** Opening Extracted data block **

-- ==== Sys2Proof/Certificates/Slice0/Obligations.lean ====
section
/-! DEFINITION. The statements for the provers. Each is a `Prop` about the model; none is proved here. -/

section Statements

open Sys2Proof Sys2Proof.Machine

/-! ### Steps, time and reset -/

/-- A step takes the command at the front of the queue and runs it on the queue's rest (95, "each whole and
indivisible"; log 8). -/
def Obligations.StepRunsTheFrontCommand : Prop :=
  ∀ (c : Instr) (rest : List Instr) (s : State), s.pending = c :: rest → step s = exec c { s with pending := rest }

/-- On an empty command queue a millisecond passes (00, "Time"; the model's choice, logs 1 and 17): the count rises by
one, wrapping through zero, every running timer has one millisecond less, and nothing else changes. A timer of a line and the
acknowledge timer keep 0 until their expiry is taken (log 17). A link timer stops as it runs out: the watch timer leaves the
time of its expiry (R133), and the answer, the refresh and the sample timer send their expiries, in this order where two run
out at one millisecond (log 36). -/
def Obligations.AnEmptyQueueIsOneMillisecond : Prop :=
  ∀ s : State, s.pending = [] →
    step s =
      .next { s with
        clock := s.clock + 1
        lines := s.lines.map fun l =>
          { l with dwell := oneDown l.dwell, ramp := oneDown l.ramp, settle := oneDown l.settle }
        links := s.links.map fun k =>
          { k with
            watchTimer := oneDownLink k.watchTimer
            watchExpiry := if endsNow k.watchTimer then some (s.clock + 1) else k.watchExpiry
            answerTimer := oneDownLink k.answerTimer
            refreshTimer := oneDownLink k.refreshTimer
            sampleTimer := oneDownLink k.sampleTimer
            arrivals := k.arrivals ++ expiryOf k.answerTimer .answerExpiry ++
              expiryOf k.refreshTimer .refreshExpiry ++ expiryOf k.sampleTimer .sampleExpiry }
        alert := { s.alert with ackTimer := oneDown s.alert.ackTimer } }

/-- RESET (R175 with R19, R34, R49, R50, R153, R167) completes in every state: every block takes its reset state (the values
of log 6 where the spec gives none), memory is not written, and nothing that was queued or waiting before it is left. Each of
the 21 start-up posts is queued or waits, and nothing else is: every entry, every waiting post and every post still to be
made is one of them. That they fill the queue to 16 entries with drain mode on, in whatever order the blocks post, is the
model's choice (log 7: no drain comes between them); the command queue and the number of free values used are the model's own
fields, which RESET keeps (logs 30, 33). -/
def Obligations.ResetLeavesEveryBlockAtItsResetState : Prop :=
  ∀ (order : List Block) (s : State), ∃ t, exec (.reset order) s = .next t ∧
    t.mem = s.mem ∧ t.clock = 0 ∧ t.cycle = .idle ∧ t.refusal = ⟨none, 0⟩ ∧ t.oldRing = none ∧
    t.port = .free ∧ t.runCount = 0 ∧ t.jobs = [] ∧ (∀ st, t.bindingOf st = none) ∧
    (∀ n, t.line n = {}) ∧ (∀ n, t.link n = {}) ∧ t.observations = [] ∧
    t.alert = { plantStop := some .reset } ∧ t.report = {} ∧ t.config = {} ∧
    t = { State.cleared with
      pending := s.pending, mem := s.mem, freeCount := s.freeCount, queue := t.queue, waiting := t.waiting,
      drain := true } ∧
    t.queue.length = 16 ∧
    (∀ p ∈ startUpPosts, p ∈ t.queue ∨ ∃ w ∈ t.waiting, w.post = p ∨ Act.post p ∈ w.rest) ∧
    (∀ p ∈ t.queue, p ∈ startUpPosts) ∧
    ∀ w ∈ t.waiting, w.post ∈ startUpPosts ∧ w.cont = none ∧ ∀ a ∈ w.rest, ∃ p ∈ startUpPosts, a = .post p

** Closing Extracted data block **

▶ Your goal: With the line that has "made is one" as the first and the line that has "pending := s.pending, mem" as the last, repeat exactly that run of lines above and no more.

▶ Reply:
made is one of them. That they fill the queue to 16 entries with drain mode on, in whatever order the blocks post, is the
model's choice (log 7: no drain comes between them); the command queue and the number of free values used are the model's own
fields, which RESET keeps (logs 30, 33). -/
def Obligations.ResetLeavesEveryBlockAtItsResetState : Prop :=
  ∀ (order : List Block) (s : State), ∃ t, exec (.reset order) s = .next t ∧
    t.mem = s.mem ∧ t.clock = 0 ∧ t.cycle = .idle ∧ t.refusal = ⟨none, 0⟩ ∧ t.oldRing = none ∧
    t.port = .free ∧ t.runCount = 0 ∧ t.jobs = [] ∧ (∀ st, t.bindingOf st = none) ∧
    (∀ n, t.line n = {}) ∧ (∀ n, t.link n = {}) ∧ t.observations = [] ∧
    t.alert = { plantStop := some .reset } ∧ t.report = {} ∧ t.config = {} ∧
    t = { State.cleared with
      pending := s.pending, mem := s.mem, freeCount := s.freeCount, queue := t.queue, waiting := t.waiting,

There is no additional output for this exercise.